__AIM OF THE EXERCISE__: Take the lines below beginning at the line that has "VectorResult (.imad h" and stopping after the line that has "(∀ l < 32, c.act.getLsbD", and print them exactly as they are, with no other lines.

__MATERIAL PROVIDED__:
-- ==== Sys2Proof/Certificates/Slice0/Obligations.lean ====
section
/-! DEFINITION. The statements for the provers: what the machine does, rule by rule. -/

section
open Sys2Proof Sys2Proof.Machine Sys2Proof.Safety

/-! ### Vector integer arithmetic -/

/-- R249, R250, R251: the 32-bit vector integer instructions write their result to the destination of every active lane and
change nothing else. R252: division rounds towards zero and the remainder has the sign of the dividend; a zero divisor of a
lane that is not active does not matter. -/
def Obligations.VectorIntegerResults : Prop :=
  (∀ (h : Hdr) (g : BitVec 3) (d a b : BitVec 7),
    VectorResult (.iadd h g d a b) h g d (fun c l => laneReg c a l + laneSrc c b l) ∧
    VectorResult (.isub h g d a b) h g d (fun c l => laneReg c a l - laneSrc c b l) ∧
    VectorResult (.imulLo h g d a b) h g d (fun c l => laneReg c a l * laneSrc c b l) ∧
    VectorResult (.imulhI32 h g d a b) h g d
      (fun c l => BitVec.ofInt 32 ((laneReg c a l).toInt * (laneSrc c b l).toInt / 2 ^ 32)) ∧
    VectorResult (.imulhN32 h g d a b) h g d
      (fun c l => BitVec.ofNat 32 ((laneReg c a l).toNat * (laneSrc c b l).toNat / 2 ^ 32)) ∧
    VectorResult (.imad h g d a b) h g d (fun c l => laneReg c a l * laneSrc c b l + laneSrc c (h.third d) l) ∧
    VectorResult (.iand h g d a b) h g d (fun c l => laneReg c a l &&& laneSrc c b l) ∧
    VectorResult (.ior h g d a b) h g d (fun c l => laneReg c a l ||| laneSrc c b l) ∧
    VectorResult (.ixor h g d a b) h g d (fun c l => laneReg c a l ^^^ laneSrc c b l) ∧
    VectorResult (.iminI32 h g d a b) h g d
      (fun c l => if (laneSrc c b l).toInt < (laneReg c a l).toInt then laneSrc c b l else laneReg c a l) ∧
    VectorResult (.imaxI32 h g d a b) h g d
      (fun c l => if (laneSrc c b l).toInt < (laneReg c a l).toInt then laneReg c a l else laneSrc c b l) ∧
    VectorResult (.iminN32 h g d a b) h g d
      (fun c l => if (laneSrc c b l).toNat < (laneReg c a l).toNat then laneSrc c b l else laneReg c a l) ∧
    VectorResult (.imaxN32 h g d a b) h g d
      (fun c l => if (laneSrc c b l).toNat < (laneReg c a l).toNat then laneReg c a l else laneSrc c b l) ∧
    (∀ i : BitVec 7, VectorResult (.iaddi h g d a i) h g d (fun c l => laneReg c a l + BitVec.ofInt 32 (h.immOf i true))) ∧
    (∀ p : BitVec 3, ∀ s c, Ready (.isel h p d a b) h 7 s c → WritesVector (exec (.isel h p d a b) s) s c d
      fun l => if (c.G.lane l).pred p then laneReg c a l else laneSrc c b l)) ∧
  (∀ (h : Hdr) (g : BitVec 3) (d a b : BitVec 7) (s : State) (c : Ctx),
    (∀ l < 32, c.act.getLsbD l = true → laneSrc c b l ≠ 0) →
    (Ready (.idivI32 h g d a b) h g s c → WritesVector (exec (.idivI32 h g d a b) s) s c d
      fun l => BitVec.ofInt 32 ((laneReg c a l).toInt.tdiv (laneSrc c b l).toInt)) ∧
    (Ready (.idivN32 h g d a b) h g s c → WritesVector (exec (.idivN32 h g d a b) s) s c d
      fun l => BitVec.ofNat 32 ((laneReg c a l).toNat / (laneSrc c b l).toNat)) ∧
    (Ready (.iremI32 h g d a b) h g s c → WritesVector (exec (.iremI32 h g d a b) s) s c d
      fun l => BitVec.ofInt 32 ((laneReg c a l).toInt - (laneReg c a l).toInt.tdiv (laneSrc c b l).toInt * (laneSrc c b l).toInt)) ∧
    (Ready (.iremN32 h g d a b) h g s c → WritesVector (exec (.iremN32 h g d a b) s) s c d
      fun l => BitVec.ofNat 32 ((laneReg c a l).toNat % (laneSrc c b l).toNat)))

/-- R249, R250: a shift count of 32 or more shifts every bit out; an arithmetic shift then leaves the sign. R249, R251: ibfe
and ibfi move the field of the control word's position and length, and ibit computes its function. -/
def Obligations.VectorBitResults : Prop :=
  (∀ (h : Hdr) (g : BitVec 3) (d a b : BitVec 7) (n : BitVec 5),
    VectorResult (.ishl h g d a b) h g d
      (fun c l => BitVec.ofNat 32 ((laneReg c a l).toNat * 2 ^ (laneSrc c b l).toNat)) ∧
    VectorResult (.ishrN h g d a b) h g d
      (fun c l => BitVec.ofNat 32 ((laneReg c a l).toNat / 2 ^ (laneSrc c b l).toNat)) ∧
    VectorResult (.ishrI h g d a b) h g d
      (fun c l => BitVec.ofInt 32 ((laneReg c a l).toInt / 2 ^ (laneSrc c b l).toNat)) ∧
    VectorResult (.ishli h g d a n) h g d (fun c l => BitVec.ofNat 32 ((laneReg c a l).toNat * 2 ^ n.toNat)) ∧
    VectorResult (.ishriN h g d a n) h g d (fun c l => BitVec.ofNat 32 ((laneReg c a l).toNat / 2 ^ n.toNat)) ∧
    VectorResult (.ishriI h g d a n) h g d (fun c l => BitVec.ofInt 32 ((laneReg c a l).toInt / 2 ^ n.toNat))) ∧
  (∀ (h : Hdr) (g : BitVec 3) (d a b f : BitVec 7),
    VectorResult (.ibfe h g d a b) h g d (fun c l => bitExtract (laneReg c a l) (laneSrc c b l)) ∧
    VectorResult (.ibfi h g d a b) h g d (fun c l => bitInsert (laneReg c a l) (laneSrc c b l) (laneSrc c (h.third d) l)) ∧
    VectorResult (.ibit h g d a f) h g d (fun c l => ibitOp f.toNat (laneReg c a l)))
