-- ==== Sys2Proof/Laws/PerInstr.lean ====
section
/-! SUPPORT. The decoder and the encoder agree on the word of every instruction: one lemma per constructor. The words of
an event are none. -/

namespace Sys2Proof

/-- A field whose bits are those of x reads as x. -/
theorem bitsAt_eq {n : Nat} (x : BitVec n) (w lo : Nat) (h : w / 2 ^ lo % 2 ^ n = x.toNat) : bitsAt w lo n = x := by
  apply BitVec.eq_of_toNat_eq
  simpa [bitsAt] using h

end Sys2Proof

namespace Sys2Proof.Laws

/-- The word of a well-formed instruction stays below bit 31, and with either value of the E bit it selects the
instruction, with every required-zero field zero. -/
def Words.Statement (i : Instr) : Prop :=
  ∀ h w, encodeMain i = some (h, w) → i.wellFormed = true → ∀ e < 2,
    w < 2 ^ 31 ∧ mainOf h (w + e * 2 ^ 31) = .ok ⟨true, i⟩

/-- An event has no words. -/
theorem Words.event {i : Instr} (h : encodeMain i = none) : Words.Statement i := by
  intro h' w hw
  rw [h] at hw
  cases hw

/-- Width code 6 of sld names sldp (R203). -/
theorem Words.noPointerWidthLoad {h : Hdr} {d a : BitVec 6} {w : BitVec 3} {i : BitVec 9}
    (hf : (Instr.sld h d a w i).wellFormed = true) : w.toNat ≠ 6 := by
  simp only [Instr.wellFormed, Bool.and_eq_true] at hf
  have h5 : decide (w.toNat ≤ 5) = true := hf.1.2
  have := of_decide_eq_true h5
  omega

/-- Width code 6 of sst names sstp (R203). -/
theorem Words.noPointerWidthStore {h : Hdr} {d a : BitVec 6} {w : BitVec 3} {i : BitVec 9}
    (hf : (Instr.sst h d a w i).wellFormed = true) : w.toNat ≠ 6 := by
  simp only [Instr.wellFormed, Bool.and_eq_true] at hf
  have h5 : (storeWidth w && decide (w.toNat ≤ 5)) = true := hf.1.2
  have := of_decide_eq_true ((Bool.and_eq_true _ _).mp h5).2
  omega

/-- The fields of the three-operand vector formats (R158). -/
theorem Words.vector {K e W : Nat} {g : BitVec 3} {d a b : BitVec 7} (hK : K < 128)
    (hW : K * 2 ^ 24 + g.toNat * 2 ^ 21 + d.toNat * 2 ^ 14 + a.toNat * 2 ^ 7 + b.toNat * 2 ^ 0 + e * 2 ^ 31 = W) :
    W / 2 ^ 24 % 2 ^ 7 = K ∧ bitsAt W 21 3 = g ∧ bitsAt W 14 7 = d ∧ bitsAt W 7 7 = a ∧ bitsAt W 0 7 = b := by
  have := g.isLt
  have := d.isLt
  have := a.isLt
  have := b.isLt
  exact ⟨by omega, bitsAt_eq g W 21 (by omega), bitsAt_eq d W 14 (by omega), bitsAt_eq a W 7 (by omega),
    bitsAt_eq b W 0 (by omega)⟩

/-- The word of a three-operand vector format lies below bit 31. -/
theorem Words.vectorLt {K : Nat} {g : BitVec 3} {d a b : BitVec 7} (hK : K < 128) :
    K * 2 ^ 24 + g.toNat * 2 ^ 21 + d.toNat * 2 ^ 14 + a.toNat * 2 ^ 7 + b.toNat * 2 ^ 0 < 2 ^ 31 := by
  have := g.isLt
  have := d.isLt
  have := a.isLt
  have := b.isLt
  omega

/-- The words of primary 0x3 are those of its own table. -/
theorem Words.table03 (h : Hdr) (W : Nat) (hp : W / 2 ^ 24 % 2 ^ 7 = 3) : mainOf h W = main03 h W := by
  unfold mainOf; rw [hp]; rfl

/-- The words of primary 0x4 are those of its own table. -/
theorem Words.table04 (h : Hdr) (W : Nat) (hp : W / 2 ^ 24 % 2 ^ 7 = 4) : mainOf h W = main04 h W := by
  unfold mainOf; rw [hp]; rfl

/-- The words of primary 0x5 are those of its own table. -/
theorem Words.table05 (h : Hdr) (W : Nat) (hp : W / 2 ^ 24 % 2 ^ 7 = 5) : mainOf h W = main05 h W := by
  unfold mainOf; rw [hp]; rfl

/-- The words of primary 0x8 are those of its own table. -/
theorem Words.table08 (h : Hdr) (W : Nat) (hp : W / 2 ^ 24 % 2 ^ 7 = 8) : mainOf h W = main08 h W := by
  unfold mainOf; rw [hp]; rfl

/-- The words of primary 0x9 are those of its own table. -/
theorem Words.table09 (h : Hdr) (W : Nat) (hp : W / 2 ^ 24 % 2 ^ 7 = 9) : mainOf h W = main09 h W := by
  unfold mainOf; rw [hp]; rfl

/-- The words of primary 0x10 are those of its own table. -/
theorem Words.table10 (h : Hdr) (W : Nat) (hp : W / 2 ^ 24 % 2 ^ 7 = 16) : mainOf h W = main10 h W := by
  unfold mainOf; rw [hp]; rfl

/-- The words of primary 0x3c are those of its own table. -/
theorem Words.table3C (h : Hdr) (W : Nat) (hp : W / 2 ^ 24 % 2 ^ 7 = 60) : mainOf h W = main3C h W := by
  unfold mainOf; rw [hp]; rfl

/-- The words of primary 0x6d are those of its own table. -/
theorem Words.table6D (h : Hdr) (W : Nat) (hp : W / 2 ^ 24 % 2 ^ 7 = 109) : mainOf h W = main6D h W := by
  unfold mainOf; rw [hp]; rfl

/-- The words of primary 0x6f are those of its own table. -/
theorem Words.table6F (h : Hdr) (W : Nat) (hp : W / 2 ^ 24 % 2 ^ 7 = 111) : mainOf h W = main6F h W := by
  unfold mainOf; rw [hp]; rfl

/-- The words of primary 0x75 are those of its own table. -/
theorem Words.table75 (h : Hdr) (W : Nat) (hp : W / 2 ^ 24 % 2 ^ 7 = 117) : mainOf h W = main75 h W := by
  unfold mainOf; rw [hp]; rfl

/-- The words of primary 0x79 are those of its own table. -/
theorem Words.table79 (h : Hdr) (W : Nat) (hp : W / 2 ^ 24 % 2 ^ 7 = 121) : mainOf h W = main79 h W := by
  unfold mainOf; rw [hp]; rfl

__WRITTEN SOLUTION__:
    VectorResult (.imad h g d a b) h g d (fun c l => laneReg c a l * laneSrc c b l + laneSrc c (h.third d) l) ∧
    VectorResult (.iand h g d a b) h g d (fun c l => laneReg c a l &&& laneSrc c b l) ∧
    VectorResult (.ior h g d a b) h g d (fun c l => laneReg c a l ||| laneSrc c b l) ∧
    VectorResult (.ixor h g d a b) h g d (fun c l => laneReg c a l ^^^ laneSrc c b l) ∧
    VectorResult (.iminI32 h g d a b) h g d
      (fun c l => if (laneSrc c b l).toInt < (laneReg c a l).toInt then laneSrc c b l else laneReg c a l) ∧
    VectorResult (.imaxI32 h g d a b) h g d
      (fun c l => if (laneSrc c b l).toInt < (laneReg c a l).toInt then laneReg c a l else laneSrc c b l) ∧
    VectorResult (.iminN32 h g d a b) h g d
      (fun c l => if (laneSrc c b l).toNat < (laneReg c a l).toNat then laneSrc c b l else laneReg c a l) ∧
    VectorResult (.imaxN32 h g d a b) h g d
      (fun c l => if (laneSrc c b l).toNat < (laneReg c a l).toNat then laneReg c a l else laneSrc c b l) ∧
    (∀ i : BitVec 7, VectorResult (.iaddi h g d a i) h g d (fun c l => laneReg c a l + BitVec.ofInt 32 (h.immOf i true))) ∧
    (∀ p : BitVec 3, ∀ s c, Ready (.isel h p d a b) h 7 s c → WritesVector (exec (.isel h p d a b) s) s c d
      fun l => if (c.G.lane l).pred p then laneReg c a l else laneSrc c b l)) ∧
  (∀ (h : Hdr) (g : BitVec 3) (d a b : BitVec 7) (s : State) (c : Ctx),
    (∀ l < 32, c.act.getLsbD l = true → laneSrc c b l ≠ 0) →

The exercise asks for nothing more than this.